Тургенева решили аристократично совместить с бутылкой армянского коньяка, Бог весть с каких времен завалявшегося у Голембиовского, что, в свою очередь, потребовало изысканной закуски. Ригер проинформировал коллег, что идеальным дополнением к коньяку будет горький шоколад, кофе и сигара. Сойдут также сыр, засахаренный лимон, фрукты и орехи. В итоге он добился того, что его снабдили деньгами и отправили по окрестным полупустым магазинам отыскивать все эти прелести. Но, к немалому удивлению коллег, Ригер все разыскал и быстро вернулся с покупками.

— И он ещё уверяет, что не еврей, — шепотом пробормотал Муромов, — только еврей может найти в пустыне апельсин, а в перестроечной России — горький шоколад, орехи и лимон.

По счастью, Ригер его не услышал, так как ходил на свою кафедру за кружкой с тремя поросятами. Наконец, коньяк был разлит по бокалам, которые зав. кафедрой извлёк из представительского сервиза, пылившегося у него в кабинете уже десятилетие, закуски разложены по блюдцам, и Верейский, вернувшийся к своей роли докладчика-обвинителя, начал.

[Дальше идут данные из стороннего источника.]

/-- Whether an exact value is a whole number of FP32's smallest units, if it is a number. -/
def WholeUnits : FVal → Prop
  | .fin _ _ e => fp32.unit ≤ e
  | _ => True

/-- R82: every FP32 code stands for a whole number of units. -/
theorem fp32_decode_wholeUnits (c : Nat) : WholeUnits (fp32.decode c) := by
  unfold FpFmt.decode
  dsimp only
  split
  · split <;> trivial
  · split
    · trivial
    · split
      · exact Int.le_refl _
      · exact Int.le_add_of_nonneg_right (Int.natCast_nonneg _)

/-- A magnitude at an exponent, taken at a lower one, is that many times as large. -/
theorem signedInt_shift (n : Bool) (m i j : Nat) :
    FVal.signedInt n (m * 2 ^ (i + j)) = FVal.signedInt n (m * 2 ^ i) * 2 ^ j := by
  have product : ((m * 2 ^ (i + j) : Nat) : Int) = ((m * 2 ^ i : Nat) : Int) * 2 ^ j := by
    rw [Nat.pow_add, ← Nat.mul_assoc, Int.natCast_mul _ (2 ^ j), Int.natCast_pow]
    rfl
  cases n with
  | false => exact product
  | true => exact (congrArg Neg.neg product).trans (Int.neg_mul _ _).symm

/-- On values that are not NaN, less-than compares the kinds, and numbers by their units. -/
theorem lt_iff_kind_or_units {a b : FVal} (ha : a.isNan = false) (hb : b.isNan = false) (wa : WholeUnits a) (wb : WholeUnits b) :
    a.lt b = true ↔ kindOf a < kindOf b ∨ kindOf a = kindOf b ∧ unitsOf a < unitsOf b := by
  cases a with
  | nan => exact nomatch ha
  | inf n =>
    cases b with
    | nan => exact nomatch hb
    | inf k => cases n <;> cases k <;> simp [FVal.lt, kindOf, unitsOf]
    | fin k m e => cases n <;> simp [FVal.lt, kindOf]
  | fin n m e =>
    cases b with
    | nan => exact nomatch hb
    | inf k => cases k <;> simp [FVal.lt, kindOf]
    | fin k m' e' =>
      have lowA : fp32.unit ≤ e := wa
      have lowB : fp32.unit ≤ e' := wb
      have shiftA : (e - fp32.unit).toNat = (e - min e e').toNat + (min e e' - fp32.unit).toNat := by omega
      have shiftB : (e' - fp32.unit).toNat = (e' - min e e').toNat + (min e e' - fp32.unit).toNat := by omega
      have scale : (0 : Int) < 2 ^ (min e e' - fp32.unit).toNat := Int.pow_pos (by decide)
      simp only [FVal.lt, kindOf, unitsOf, shiftA, shiftB, signedInt_shift, Int.mul_lt_mul_right scale, decide_eq_true_eq,
        Nat.lt_irrefl, false_or, true_and]

/-- The exact value of a message's gain. -/
def gainOf (m : HeapMsg) : FVal := fp32.decode (hdrGain m.msg.header)

/-- Less-than of the gains of two messages that are not NaN. -/
theorem gainOf_lt_iff {a b : HeapMsg} (ha : (gainOf a).isNan = false) (hb : (gainOf b).isNan = false) :
    (gainOf a).lt (gainOf b) = true ↔ kindOf (gainOf a) < kindOf (gainOf b)
      ∨ kindOf (gainOf a) = kindOf (gainOf b) ∧ unitsOf (gainOf a) < unitsOf (gainOf b) :=
  lt_iff_kind_or_units ha hb (fp32_decode_wholeUnits _) (fp32_decode_wholeUnits _)

/-- Where a message is ahead of another: its gain is of a higher kind or has more units, or as many and its stamp is earlier. -/
def Ahead (a b : HeapMsg) : Prop :=
  kindOf (gainOf b) < kindOf (gainOf a) ∨ kindOf (gainOf a) = kindOf (gainOf b) ∧
    (unitsOf (gainOf b) < unitsOf (gainOf a) ∨ unitsOf (gainOf a) = unitsOf (gainOf b) ∧ a.stamp < b.stamp)

/-- NaN has no units. -/
theorem unitsOf_nan {a : FVal} (h : a.isNan = true) : unitsOf a = 0 := by
  cases a with
  | nan => rfl
  | inf n => rfl
  | fin n m e => exact nomatch h

/-- R193: heap order is lexicographic in kind, units and stamp. -/
theorem before_iff_ahead (a b : HeapMsg) : a.before b = true ↔ Ahead a b := by
  change (if (gainOf a).isNan then (gainOf b).isNan && decide (a.stamp < b.stamp) else if (gainOf b).isNan then true
    else if (gainOf b).lt (gainOf a) then true else if (gainOf a).lt (gainOf b) then false else decide (a.stamp < b.stamp)) = true ↔ _
  have kindA := kindOf_eq_zero (gainOf a)
  have kindB := kindOf_eq_zero (gainOf b)
  unfold Ahead
  cases ha : (gainOf a).isNan with
  | true =>
    have zeroA := kindA.2 ha
    cases hb : (gainOf b).isNan with
    | true =>
      simp only [reduceIte, Bool.true_and, decide_eq_true_eq, zeroA, kindB.2 hb, unitsOf_nan ha, unitsOf_nan hb, Nat.lt_irrefl,
        Int.lt_irrefl, false_or, true_and]
    | false =>
      have posB : kindOf (gainOf b) ≠ 0 := fun h => nomatch hb.symm.trans (kindB.1 h)
      simp only [reduceIte, Bool.false_and, Bool.false_eq_true, false_iff]
      omega
  | false =>
    have posA : kindOf (gainOf a) ≠ 0 := fun h => nomatch ha.symm.trans (kindA.1 h)
    cases hb : (gainOf b).isNan with
    | true =>
      have zeroB := kindB.2 hb
      simp only [Bool.false_eq_true, reduceIte, true_iff]
      omega
    | false =>
      have less := gainOf_lt_iff ha hb
      have more := gainOf_lt_iff hb ha
      simp only [Bool.false_eq_true, reduceIte, less, more]
      split
      · simp only [true_iff]; omega
      · split
        · simp only [Bool.false_eq_true, false_iff]; omega
        · simp only [decide_eq_true_eq]; omega

/-- Only of no messages is none first. -/
theorem firstOf_eq_none {ms : List HeapMsg} (h : firstOf ms = none) : ms = [] := by
  cases ms with
  | nil => rfl
  | cons q qs =>
    unfold firstOf at h
    split at h
    · split at h <;> exact nomatch h
    · exact nomatch h

/-- What is ahead of another is not behind it. -/
theorem Ahead.not_ahead {a b : HeapMsg} (h : Ahead a b) : ¬ Ahead b a := by
  unfold Ahead at *; omega

/-- Where neither step of a chain is ahead, its end is not ahead of its start. -/
theorem not_ahead_trans {a b c : HeapMsg} (h : ¬ Ahead b a) (k : ¬ Ahead c b) : ¬ Ahead c a := by
  unfold Ahead at *; omega

/-- R193: the message that is first is one of the messages, and no other is ahead of it. -/
theorem firstOf_foremost {ms : List HeapMsg} {m : HeapMsg} (h : firstOf ms = some m) : m ∈ ms ∧ ∀ n ∈ ms, ¬ Ahead n m := by
  induction ms generalizing m with
  | nil => exact nomatch h
  | cons q qs ih =>
    simp only [firstOf] at h
    cases rest : firstOf qs with
    | none =>
      simp only [rest, Option.some.injEq] at h
      rw [firstOf_eq_none rest, ← h]
      exact ⟨List.mem_cons_self, List.forall_mem_cons.2 ⟨fun k => k.not_ahead k, nofun⟩⟩
    | some n =>
      obtain ⟨mem, foremost⟩ := ih rest
      simp only [rest] at h
      by_cases first : n.before q = true
      · rw [if_pos first, Option.some.injEq] at h
        have lead := (before_iff_ahead n q).1 first
        rw [← h]
        exact ⟨List.mem_cons_of_mem _ mem, List.forall_mem_cons.2 ⟨lead.not_ahead, foremost⟩⟩
      · rw [if_neg first, Option.some.injEq] at h
        have lead : ¬ Ahead n q := fun k => first ((before_iff_ahead n q).2 k)
        rw [← h]
        exact ⟨List.mem_cons_self,
          List.forall_mem_cons.2 ⟨fun k => k.not_ahead k, fun r hr => not_ahead_trans lead (foremost r hr)⟩⟩
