-- ==== Sys2Proof/Word.lean ====
section
/-! DEFINITION. The byte and word types of the engine, and the lane, block and profile numbers. -/

namespace Sys2Proof

/-- A character of the host link, a byte of a lane cycle, a tag, a report sequence number. -/
abbrev Byte := BitVec 8

/-- A two-byte field that wraps: the CRC register, the engine epoch, the episode count. -/
abbrev Word16 := BitVec 16

/-- Lanes are numbered 0 to 7 (00_scope, Conventions). -/
abbrev LaneId := Fin 8

/-- Blocks have handles 0 to 63 (R130). -/
abbrev Handle := Fin 64

/-- Profile entries are numbered 0 to 3 (R117). -/
abbrev ProfileId := Fin 4

/-- The byte of value `n` modulo 256. -/
def byte (n : Nat) : Byte := BitVec.ofNat 8 n

end Sys2Proof
end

— Может, я и неправ, но Ивана Сергеевича надо читать в молодости и желательно никогда больше не перечитывать, если хотите сохранить чувство его «первозданности», — резюмировал он сразу, — ибо, на мой взгляд, этот изящный старомодный рассказчик не сохраняет своего прежнего обаяния под критическим взглядом зрелости. Флёр первой любви развеивается, и перед нами предстает беллетрист, весьма ограниченный в своих художественных силах. Тургенев довольно содержателен и разнообразен, но — неизменно поверхностен. Он не имеет глубины, пафоса и подлинной серьёзности. Его легко читать: он не испугает, не ужаснет, какие бы страшные истории он вам ни поведал. Плавный, занятный, безукоризненный в форме, он удобен. Он не хочет волноваться сам и не беспокоит читателя. Ему свойственны литературное жеманство и манерность, он изыскан и даже сновидения своим героям посылает…ну, очень поэтические…

Голембиовский хмыкнул и покачал головой, а Муромов и Ригер молча вникали в сказанное.

— Его мягкость — это просто вялость и слабость, — продолжил далее Верейский, — и почти оскорбительно видеть, как трудные проблемы духа он раскладывает по романам как повар — специи по блюдам. Достоевский, сочиняя на него пасквиль в «Бесах», был не так уж и неправ. «Что за позорная страсть у наших великих умов к каламбурам в высшем смысле! Великий европейский философ, великий ученый, изобретатель, труженик, мученик, — все эти утруждающиеся и обремененные, для нашего русского великого гения решительно вроде поваров у него на кухне. Он барин, а они являются к нему с колпаками в руках и ждут приказаний. Правда, он надменно усмехается и над Россией, и ничего нет приятнее ему, как объявить банкротство России во всех отношениях пред великими умами Европы, но что касается его самого, — нет-с, он уже над этими великими умами Европы возвысился; все они лишь материал для его каламбуров. Он берет чужую идею, приплетает к ней её антитез, и каламбур готов. Есть преступление, нет преступления; правды нет, праведников нет; атеизм, дарвинизм, московские колокола… Но, увы, он уже не верит в московские колокола; Рим, лавры… но он не верит и в лавры… Тут казенный припадок Байроновской тоски, гримаса из Гейне, что-нибудь из Печорина, — и пошла и пошла, засвистала машина… «А, впрочем, похвалите, похвалите, я ведь это ужасно люблю, я ведь это только так говорю, что кладу перо; подождите, я ещё вам триста раз надоем, читать устанете…» Зло, язвительно, но похоже.